Development releases will have MAJOR equal to zero and start at version 0.1. The API should not be considered stable during the development phase. PlasmaPy will release version 1.0 once it has a stable public API that users are depending on for production code.
All releases will be provided with release notes and change log entries, and a table will be provided that describes the stability of the public API for each PlasmaPy subpackage.
Dependencies have the advantage of providing capabilities that will enhance PlasmaPy and speed up its development, but the disadvantage that they can make manual installation more difficult and potentially frustrating. Package managers such as Anaconda and Homebrew greatly simplify installation of Python packages, but there will be situations where manual installation is necessary (e.g., on some supercomputers without package managers). The core package should be able to be imported using a minimal number of packages (e.g., NumPy, SciPy, and matplotlib) without getting an import error. Additional packages may be included as dependencies of the core package if there is a strong need for it, and if these packages are easily installed with currently available package managers. Subpackages may use additional dependencies when appropriate.
We will follow the practice of Astropy by having a core package and affiliated packages. The core package will contain common tools and base functionality that most plasma physicists will need. The affiliated packages contained in separate repositories will include more specialized functionality that is needed for subfields of plasma physics. This approach will reduce the likelihood of scope creep for the core package while maintaining avenues for broader development.

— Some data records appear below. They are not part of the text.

-- ==== Sys2Proof/Safety.lean ====
section
/-!
DEFINITION. What claims about a run are made in terms of: the next state of an answered transaction, a program of the
host and its outcome (R233), a run without a `ContractViolation` (U3), what a response record may hold (R30, R31,
R197), and a frame that is legal on the wire (R227).
-/
namespace Sys2Proof.Machine

/-- The state after a transaction that leaves the grid `g` and gives the response `r`: the response joins the
record, a `ContractViolation` marks it (U3), and what the host has still to present is unchanged. -/
def State.answered (s : State) (g : Grid) (r : Response) : State where
  grid := g
  inputs := s.inputs
  responses := s.responses ++ [r]
  violated := s.violated || decide (r.err = .error .contractViolation)

/-- The response with code `OK` and these results (R30). -/
def okResponse (r0 r1 r2 r3 : Byte) (out : List Byte) : Response := ⟨.ok, r0, r1, r2, r3, out⟩

/-- The response of an error return (R197): the code, `R0`..`R3` = 0, `OUT_LEN` = 0. -/
def errorResponse (e : Err) : Response := ⟨.error e, 0, 0, 0, 0, []⟩

/-- A host's program (R233): a finite list of requests, each of which may use the responses given before it. -/
abbrev Program := List (List Response → HostEvent)

/-- The run of a program: each request is presented alone, once the one before it has been answered (R224). -/
def Program.run : Program → State → Host.Outcome State Fault Refusal
  | [], s => .next s
  | e :: rest, s =>
    match step (s.setInputs [e s.responses]) with
    | .next t => Program.run rest t
    | .fault r => .fault r
    | .refused r => .refused r

/-- A run has ended when the last request has been answered (R233). -/
def State.finished (s : State) : Bool := s.inputs = []

/-- A run that has ended and in which no `ContractViolation` was answered (U3). -/
def State.successful (s : State) : Bool := s.finished && !s.violated

/-- What a response record may hold: at most 26 result bytes (R31), and beside an error code nothing (R197). -/
def Response.wellFormed (r : Response) : Bool :=
  match r.err with
  | .ok => r.out.length ≤ 26
  | .error e => r = errorResponse e

/-- The invariant of the run's record: every response is one a record may hold, and the fault mark is set exactly
when a `ContractViolation` has been answered. -/
def State.recordOk (s : State) : Bool :=
  s.responses.all Response.wellFormed &&
    s.violated == s.responses.any fun r => r.err = .error .contractViolation

/-- A well-formed frame by its positions (R60, R134): six bytes or more, `F0` first, `F7` last, every byte at indices
5 to `F-2` with bit 7 clear. -/
def isFrame (f : List Byte) : Prop :=
  6 ≤ f.length ∧ f.getD 0 0 = 0xF0 ∧ f.getD (f.length - 1) 0 = 0xF7 ∧
    ∀ j, 5 ≤ j → j + 2 ≤ f.length → (f.getD j 0).getLsbD 7 = false

/-- A packed sequence that `decode(p, n)` accepts when `STRICT_CARRY` is false (R95): the packed length of `n`, every
byte with bit 7 clear. -/
def isPacket (p : List Byte) (n : Nat) : Prop :=
  p.length = n + (n + 6) / 7 ∧ ∀ b ∈ p, b.getLsbD 7 = false

/-- A canonical packet for `n` source bytes (R73): every carry slot that corresponds to no source byte is 0. -/
def isCanonical (p : List Byte) (n : Nat) : Prop :=
  ∀ g k, g < (n + 6) / 7 → k < 7 → n ≤ 7 * g + k → (p.getD (8 * g) 0).getLsbD (6 - k) = false

/-- The payload length of a request, by its command byte, for the four commands (R62, R156). -/
def requestLength (command : Byte) : Nat := if command = 0x03 then 20 else if command = 0x04 then 1 else 0

/-- The four command bytes (R69). -/
def commandBytes : List Byte := [0x01, 0x02, 0x03, 0x04]

/-- A frame that satisfies the bit-7-clear constraint on the wire: `F0`, bytes with bit 7 clear, `F7` (R227). -/
def wireLegal (frame : List Byte) : Prop :=
  ∃ body : List Byte, frame = 0xF0 :: (body ++ [0xF7]) ∧ ∀ b ∈ body, b.getLsbD 7 = false

end Sys2Proof.Machine
end

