-- ==== Sys2Proof/Certificates/Slice0/Obligations.lean ====
section
/-!
DEFINITION. The statements for the provers. `s.answered g r` is the state after a transaction that leaves the grid `g`
and gives the response `r`, with everything else of `s` as it was, so each equation `exec i s = .next (s.answered g r)`
says that the instruction completes, what it answers, and what it leaves unchanged. `answered` also says what becomes of
the model's own fields: the inputs left, the response recorded, the mark of a `ContractViolation` (log entries 1, 2, 3);
the rules cited speak of the grid and the response.
-/

open Sys2Proof Sys2Proof.Machine

/-! ### Presenting, decoding, stepping -/

/-- What decodes to an instruction runs as that instruction, on the state from which the presented transaction has
been taken; the rest of what the host presents is left for later steps (R48, R49). -/
def Obligations.StepRunsTheDecodedInstruction : Prop :=
  ∀ (f : Format) (bytes : List Byte) (p : Presented) (i : Instr),
    Presented.ofBytes f bytes = .ok p → decode f bytes = .ok i →
    ∀ (s : State) (rest : List HostEvent), s.inputs = .present p :: rest →
      step s = exec i { s with inputs := rest }

/-- Every step answers a next state: the block is total (spec/93 U13). With nothing presented the step changes nothing,
which is the model's choice (log entry 1). -/
def Obligations.EveryStepHasANextState : Prop :=
  (∀ s : State, ∃ t, step s = .next t) ∧ ∀ s : State, s.inputs = [] → step s = .next s

/-- Encoding a well-formed instruction to the bytes of its format and decoding them gives it back, with every operand.
The byte form of a request and of a packed byte is the model's choice (log entry 6). -/
def Obligations.DecodeOfEncodeIsTheInstruction : Prop :=
  ∀ i : Instr, i.wellFormed = true → decode (encode i).1 (encode i).2 = .ok i

/-- The operation of each of the 16 selectors and the operands it is given (R75). -/
def Obligations.SelectorsNameTheirOperations : Prop :=
  ∀ (a b c d : Byte) (inp : List Byte),
    (⟨0x0, a, b, c, d, inp⟩ : Request).instr = .reserved0 ∧
    (⟨0x1, a, b, c, d, inp⟩ : Request).instr = .encode inp ∧
    (⟨0x2, a, b, c, d, inp⟩ : Request).instr = .decode a inp ∧
    (⟨0x3, a, b, c, d, inp⟩ : Request).instr = .tClear ∧
    (⟨0x4, a, b, c, d, inp⟩ : Request).instr = .tSet a b (c.getLsbD 0) ∧
    (⟨0x5, a, b, c, d, inp⟩ : Request).instr = .tSetRow a (c.getLsbD 0) ∧
    (⟨0x6, a, b, c, d, inp⟩ : Request).instr = .tMask b ∧
    (⟨0x7, a, b, c, d, inp⟩ : Request).instr = .tToMasks ∧
    (⟨0x8, a, b, c, d, inp⟩ : Request).instr = .tFromMasks inp ∧
    (⟨0x9, a, b, c, d, inp⟩ : Request).instr = .fBuild a b c d inp ∧
    (⟨0xA, a, b, c, d, inp⟩ : Request).instr = .fParse inp ∧
    (⟨0xB, a, b, c, d, inp⟩ : Request).instr =
      .pCheck a b (if c.getLsbD 0 then .response else .request) ∧
    (⟨0xC, a, b, c, d, inp⟩ : Request).instr = .encodeTable ∧
    (⟨0xD, a, b, c, d, inp⟩ : Request).instr = .decodeTable inp ∧
    (⟨0xE, a, b, c, d, inp⟩ : Request).instr = .buildRequest a b inp ∧
    (⟨0xF, a, b, c, d, inp⟩ : Request).instr = .parseResponse inp

/-- The frames of the protocol, byte for byte, with their lengths (R62). -/
def Obligations.ProtocolFramesHaveTheirBytes : Prop :=
  ∀ (m o d : Byte) (p : List Septet) (x : Septet),
    encode (.pingRequest m o d) = (.sysexFrame, [0xF0, m, o, d, 0x01, 0xF7]) ∧
    encode (.readConfigRequest m o d) = (.sysexFrame, [0xF0, m, o, d, 0x02, 0xF7]) ∧
    encode (.readConfigResponse m o d p) =
      (.sysexFrame, [0xF0, m, o, d, 0x02] ++ p.map (fun y => y.setWidth 8) ++ [0xF7]) ∧
    encode (.writeConfigRequest m o d p) =
      (.sysexFrame, [0xF0, m, o, d, 0x03] ++ p.map (fun y => y.setWidth 8) ++ [0xF7]) ∧
    encode (.changeDeviceIdRequest m o d x) =
      (.sysexFrame, [0xF0, m, o, d, 0x04, x.setWidth 8, 0xF7]) ∧
    (encode (.pingRequest m o d)).2.length = 6 ∧
    (encode (.readConfigRequest m o d)).2.length = 6 ∧
    (Instr.wellFormed (.readConfigResponse m o d p) = true →
      (encode (.readConfigResponse m o d p)).2.length = 26) ∧
    (Instr.wellFormed (.writeConfigRequest m o d p) = true →
      (encode (.writeConfigRequest m o d p)).2.length = 26) ∧
    (encode (.changeDeviceIdRequest m o d x)).2.length = 7

/-- Words written out from the encodings of spec/30_encoding.md decode to what they stand for. -/
def Obligations.WrittenOutWordsDecode : Prop :=
  decode .blockRequest [0x04, 0x07, 0x10, 0x01, 0x00, 0x00] = .ok (.tSet 7 16 true) ∧
  decode .blockRequest [0x01, 0x00, 0x00, 0x00, 0x00, 0x02, 0xFF, 0x00] = .ok (.encode [0xFF, 0x00]) ∧
  decode .blockRequest [0x0B, 0x02, 0x14, 0x01, 0x00, 0x00] = .ok (.pCheck 0x02 20 .response) ∧
  decode .sysexFrame [0xF0, 0x7D, 0x01, 0x05, 0x04, 0x06, 0xF7] =
    .ok (.changeDeviceIdRequest 0x7D 0x01 0x05 0x06) ∧
  decode .sysexFrame [0xF0, 0x7D, 0x01, 0x05, 0x09, 0x11, 0x22, 0xF7] =
    .ok (.frameGeneric 0x7D 0x01 0x05 0x09 [0x11, 0x22]) ∧
  decodeTableWord 8 0x0E = some (.buildRequest 0 0 []) ∧
  decodeTableWord 48 0xF701050701F0 = some (.pingRequest 0x01 0x07 0x05)

/-- Two requests that differ only in operands the operation does not read (R76), or in bits 7..1 of `enabled` or of
the direction, give the same step (spec/93 U9). -/
def Obligations.UnreadOperandsAreIgnored : Prop :=
  ∀ (r r' : Request) (s : State) (rest : List HostEvent),
    r.opsel = r'.opsel →
    (r.opsel.toNat ∈ [0x2, 0x4, 0x5, 0x9, 0xB, 0xE] → r.a = r'.a) →
    (r.opsel.toNat ∈ [0x4, 0x6, 0x9, 0xB, 0xE] → r.b = r'.b) →
    (r.opsel.toNat ∈ [0x4, 0x5, 0xB] → r.c.getLsbD 0 = r'.c.getLsbD 0) →
    (r.opsel.toNat = 0x9 → r.c = r'.c ∧ r.d = r'.d) →
    (r.opsel.toNat ∈ [0x1, 0x2, 0x8, 0x9, 0xA, 0xD, 0xE, 0xF] → r.inp = r'.inp) →
    step { s with inputs := .present (.request r) :: rest } =
      step { s with inputs := .present (.request r') :: rest }

/-- Handing over bytes as a frame is presenting `F_PARSE` of them, whatever the bytes (the model's choice, log entry 4;
the spec's sentence is R201's "which then presents a `F_PARSE` or `PARSE_RESPONSE` transaction"). -/
def Obligations.FrameHandedOverIsParsed : Prop :=
  ∀ (bytes : List Byte) (s : State) (rest : List HostEvent) (a b c d : Byte),
    step { s with inputs := .present (.frame bytes) :: rest } =
      step { s with inputs := .present (.request ⟨0xA, a, b, c, d, bytes⟩) :: rest }

/-- Handing over a packet with one byte singled out is presenting `DECODE` of it, whatever the byte (the model's choice,
log entry 5). -/
def Obligations.PacketHandedOverIsDecoded : Prop :=
  ∀ (n : Byte) (packet : List Byte) (idx : Nat) (s : State) (rest : List HostEvent) (b c d : Byte),
    step { s with inputs := .present (.packed n packet idx) :: rest } =
      step { s with inputs := .present (.request ⟨0x2, n, b, c, d, packet⟩) :: rest }

/-! ### The reserved selector and the codec -/

/-- The reserved request encodings (R77): `OPSEL = 0x0` is `ContractViolation` and changes nothing; of the `enabled` and
the direction operand only bit 0 is read. -/
def Obligations.ReservedRequestEncodings : Prop :=
  (∀ (a b c d : Byte) (inp : List Byte) (s : State),
    exec (⟨0x0, a, b, c, d, inp⟩ : Request).instr s =
      .next (s.answered s.grid (errorResponse .contractViolation))) ∧
  (∀ s : State, exec .reserved0 s = .next (s.answered s.grid (errorResponse .contractViolation))) ∧
  ∀ (op : BitVec 4) (a b c c' d : Byte) (inp : List Byte), op = 0x4 ∨ op = 0x5 ∨ op = 0xB →
    c.getLsbD 0 = c'.getLsbD 0 →
    (⟨op, a, b, c, d, inp⟩ : Request).instr = (⟨op, a, b, c', d, inp⟩ : Request).instr

/-- `ENCODE` (R91, R94): the pseudocode's packed bytes for up to 22 source bytes, `ContractViolation` beyond. -/
def Obligations.EncodeAnswersThePackedBytes : Prop :=
  ∀ (src : List Byte) (s : State),
    (∀ a b c d : Byte, (⟨0x1, a, b, c, d, src⟩ : Request).instr = .encode src) ∧
    (src.length ≤ 22 →
      exec (.encode src) s = .next (s.answered s.grid (okResponse 0 0 0 0 (encodeLoop src)))) ∧
    (23 ≤ src.length →
      exec (.encode src) s = .next (s.answered s.grid (errorResponse .contractViolation)))

/-- The positions of R63 and the loop of R91 define the same packed bytes, for every source sequence. -/
def Obligations.EncodeByPositionsIsTheLoop : Prop :=
  ∀ src : List Byte, encodeBytes src = encodeLoop src

/-- The properties of `encode` that the source states (R92): bit 7 clear, the length, the placement for 17 bytes, the
unused slots. -/
def Obligations.EncodeHasTheStatedProperties : Prop :=
  ∀ src : List Byte,
    (∀ b ∈ encodeBytes src, b.getLsbD 7 = false) ∧
    (encodeBytes src).length = src.length + (src.length + 6) / 7 ∧
    (src.length = 17 →
      (encodeBytes src).length = 20 ∧
      (∀ i < 7, (encodeBytes src).getD (1 + i) 0 = src.getD i 0 &&& 0x7F#8) ∧
      (∀ i < 7, (encodeBytes src).getD (9 + i) 0 = src.getD (7 + i) 0 &&& 0x7F#8) ∧
      (∀ i < 3, (encodeBytes src).getD (17 + i) 0 = src.getD (14 + i) 0 &&& 0x7F#8) ∧
      (∀ i < 7, ((encodeBytes src).getD 0 0).getLsbD (6 - i) = (src.getD i 0).getLsbD 7) ∧
      (∀ i < 7, ((encodeBytes src).getD 8 0).getLsbD (6 - i) = (src.getD (7 + i) 0).getLsbD 7) ∧
      (∀ i < 3, ((encodeBytes src).getD 16 0).getLsbD (6 - i) = (src.getD (14 + i) 0).getLsbD 7) ∧
      (encodeBytes src).getD 16 0 ∈ ([0x00, 0x10, 0x20, 0x30, 0x40, 0x50, 0x60, 0x70] : List Byte))
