-- ==== Sys2Proof/Laws/Codec.lean ====
section
/-!
SUPPORT. The codec by its bits: what each bit of a carry byte, a packed byte and a reassembled source byte is, the
lengths, and how `decodeBytes` answers.
-/
namespace Sys2Proof.Machine

theorem bit7_eq (b : Byte) : bit7 b = b.getLsbD 7 := rfl

theorem sevenBitSafe_iff (l : List Byte) : sevenBitSafe l = true ↔ ∀ b ∈ l, b.getLsbD 7 = false := by
  simp [sevenBitSafe, bit7]

theorem sevenBitSafe_eq_false_iff (l : List Byte) :
    sevenBitSafe l = false ↔ ∃ b ∈ l, b.getLsbD 7 = true := by
  simp [sevenBitSafe, bit7]

@[simp] theorem getLsbD_septetByte (x : Septet) (j : Nat) :
    (septetByte x).getLsbD j = x.getLsbD j := by
  simp only [septetByte, BitVec.getLsbD_setWidth]
  by_cases h : j < 8
  · simp [h]
  · simp [h]; exact BitVec.getLsbD_of_ge x j (by omega)

@[simp] theorem bit7_septetByte (x : Septet) : bit7 (septetByte x) = false := by
  rw [bit7_eq, getLsbD_septetByte]; exact BitVec.getLsbD_of_ge x 7 (by omega)

@[simp] theorem lowSeptet_septetByte (x : Septet) : lowSeptet (septetByte x) = x := by
  apply BitVec.eq_of_getLsbD_eq
  intro i hi
  simp only [lowSeptet, BitVec.getLsbD_setWidth, getLsbD_septetByte]; simp [hi]

/-- A byte with bit 7 clear is its seven low bits. -/
theorem septetByte_lowSeptet {b : Byte} (h : bit7 b = false) : septetByte (lowSeptet b) = b := by
  apply BitVec.eq_of_getLsbD_eq
  intro i hi
  rw [getLsbD_septetByte, lowSeptet, BitVec.getLsbD_setWidth]
  by_cases h7 : i < 7
  · simp [h7]
  · obtain rfl : i = 7 := by omega
    simpa [bit7] using h.symm

@[simp] theorem sevenBitSafe_map_septetByte (p : List Septet) :
    sevenBitSafe (p.map septetByte) = true := by
  simp [sevenBitSafe]

/-- The low seven bits of a byte. -/
@[simp] theorem getLsbD_lowBits (b : Byte) (j : Nat) :
    (lowBits b).getLsbD j = (decide (j < 7) && b.getLsbD j) := by
  unfold lowBits
  by_cases hj : j < 8
  · interval_cases j <;> simp
  · rw [BitVec.getLsbD_of_ge _ _ (by omega)]
    simp; omega

/-- A bit moved to bit `m` of a byte. -/
theorem getLsbD_bitAt_shiftLeft (b : Byte) (k : Nat) {m j : Nat} (hm : m < 8) (hj : j < 8) :
    (bitAt b k <<< m).getLsbD j = (decide (j = m) && b.getLsbD k) := by
  unfold bitAt
  interval_cases m <;> interval_cases j <;> simp

/-- A carry byte's bits (R65): bit `6 - k` is bit 7 of the group's byte `k`, and bit 7 is 0. -/
theorem getLsbD_carryByte (src : List Byte) (g j : Nat) :
    (carryByte src g).getLsbD j =
      (decide (j < 7) && (src.getD (7 * g + (6 - j)) 0).getLsbD 7) := by
  have hr : List.range 7 = [0, 1, 2, 3, 4, 5, 6] := by decide
  by_cases hj : j < 8
  · simp only [carryByte, hr, List.foldl, carrySlot, BitVec.getLsbD_or]
    rw [getLsbD_bitAt_shiftLeft _ _ (by omega) hj, getLsbD_bitAt_shiftLeft _ _ (by omega) hj,
      getLsbD_bitAt_shiftLeft _ _ (by omega) hj, getLsbD_bitAt_shiftLeft _ _ (by omega) hj,
      getLsbD_bitAt_shiftLeft _ _ (by omega) hj, getLsbD_bitAt_shiftLeft _ _ (by omega) hj,
      getLsbD_bitAt_shiftLeft _ _ (by omega) hj]
    interval_cases j <;> simp
  · rw [BitVec.getLsbD_of_ge _ _ (by omega)]
    simp; omega

/-- A reassembled source byte's bits (R66). -/
theorem getLsbD_sourceByte (p : List Byte) (i j : Nat) :
    (sourceByte p i).getLsbD j =
      if j = 7 then (p.getD (8 * (i / 7)) 0).getLsbD (carrySlot (i % 7))
      else decide (j < 7) && (p.getD (8 * (i / 7) + 1 + i % 7) 0).getLsbD j := by
  by_cases hj : j < 8
  · rw [sourceByte, BitVec.getLsbD_or, getLsbD_lowBits, getLsbD_bitAt_shiftLeft _ _ (by omega) hj]
    by_cases h7 : j = 7
    · simp [h7]
    · simp [h7]
  · rw [BitVec.getLsbD_of_ge _ _ (by omega)]
    have h7 : j ≠ 7 := by omega
    have h8 : ¬ j < 7 := by omega
    simp [h7, h8]

@[simp] theorem length_encodeBytes (src : List Byte) :
    (encodeBytes src).length = plen src.length := by simp [encodeBytes]

theorem getElem?_encodeBytes (src : List Byte) {j : Nat} (hj : j < plen src.length) :
    (encodeBytes src)[j]? = some (packedByte src j) := by simp [encodeBytes, hj]

theorem getD_encodeBytes (src : List Byte) {j : Nat} (hj : j < plen src.length) :
    (encodeBytes src).getD j 0 = packedByte src j := by
  rw [List.getD_eq_getElem?_getD, getElem?_encodeBytes src hj]; rfl

/-- A packed byte at a carry position. -/
theorem packedByte_carry (src : List Byte) (g : Nat) : packedByte src (8 * g) = carryByte src g := by
  rw [packedByte, if_pos (by omega), Nat.mul_div_cancel_left g (by omega)]

/-- A packed byte at a data position (R63). -/
theorem packedByte_data (src : List Byte) (i : Nat) :
    packedByte src (8 * (i / 7) + 1 + i % 7) = lowBits (src.getD i 0) := by
  have h1 : (8 * (i / 7) + 1 + i % 7) % 8 = 1 + i % 7 := by omega
  have h2 : (8 * (i / 7) + 1 + i % 7) / 8 = i / 7 := by omega
  rw [packedByte, if_neg (by omega), h1, h2, show 7 * (i / 7) + (1 + i % 7 - 1) = i by omega]

/-- Every packed byte has bit 7 clear (R92). -/
theorem bit7_packedByte (src : List Byte) (j : Nat) : bit7 (packedByte src j) = false := by
  rw [packedByte, bit7_eq]
  split
  · rw [getLsbD_carryByte]; simp
  · rw [getLsbD_lowBits]; simp

@[simp] theorem sevenBitSafe_encodeBytes (src : List Byte) : sevenBitSafe (encodeBytes src) = true := by
  simp [sevenBitSafe, encodeBytes, bit7_packedByte]

/-- The packed indices of a source byte lie in the packet (R44). -/
theorem dataIndex_lt_plen {i n : Nat} (h : i < n) : 8 * (i / 7) + 1 + i % 7 < plen n := by
  unfold plen ceil7; omega

theorem carryIndex_lt_plen {i n : Nat} (h : i < n) : 8 * (i / 7) < plen n := by
  unfold plen ceil7; omega

/-- Every way `decodeBytes` answers. -/
theorem decodeBytes_ok_iff (P : Params) (p : List Byte) (n : Nat) (out : List Byte) :
    decodeBytes P p n = .ok out ↔
      p.length = plen n ∧ sevenBitSafe p = true ∧ (P.strictCarry = true → canonical p n = true) ∧
        out = (List.range n).map (sourceByte p) := by
  unfold decodeBytes
  split
  · simp_all
  · split
    · simp_all
    · split
      · simp_all
      · simp_all
        constructor <;> intro h <;> exact h.symm

/-- The only error of `decodeBytes`. -/
theorem decodeBytes_error (P : Params) (p : List Byte) (n : Nat) (e : Err) :
    decodeBytes P p n = .error e → e = .malformedPacket := by
  unfold decodeBytes
  repeat (first | split | simp_all)

end Sys2Proof.Machine
end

Multiple sets of units are used by plasma physicists. There exist some peculiarities with how units are used within plasma physics, such as how an electron volt is typically used as a measurement of temperature. Code will be most readable and maintainable if written assuming a particular set of units, but there should be enough flexibility for people in different subfields to choose their preferred set of units. As the generally most common accepted international standard, SI base units will be utilized. We will use an existing Python module (e.g., astropy.units or pint) to assign units to variables and allow straightforward conversion between different systems of units.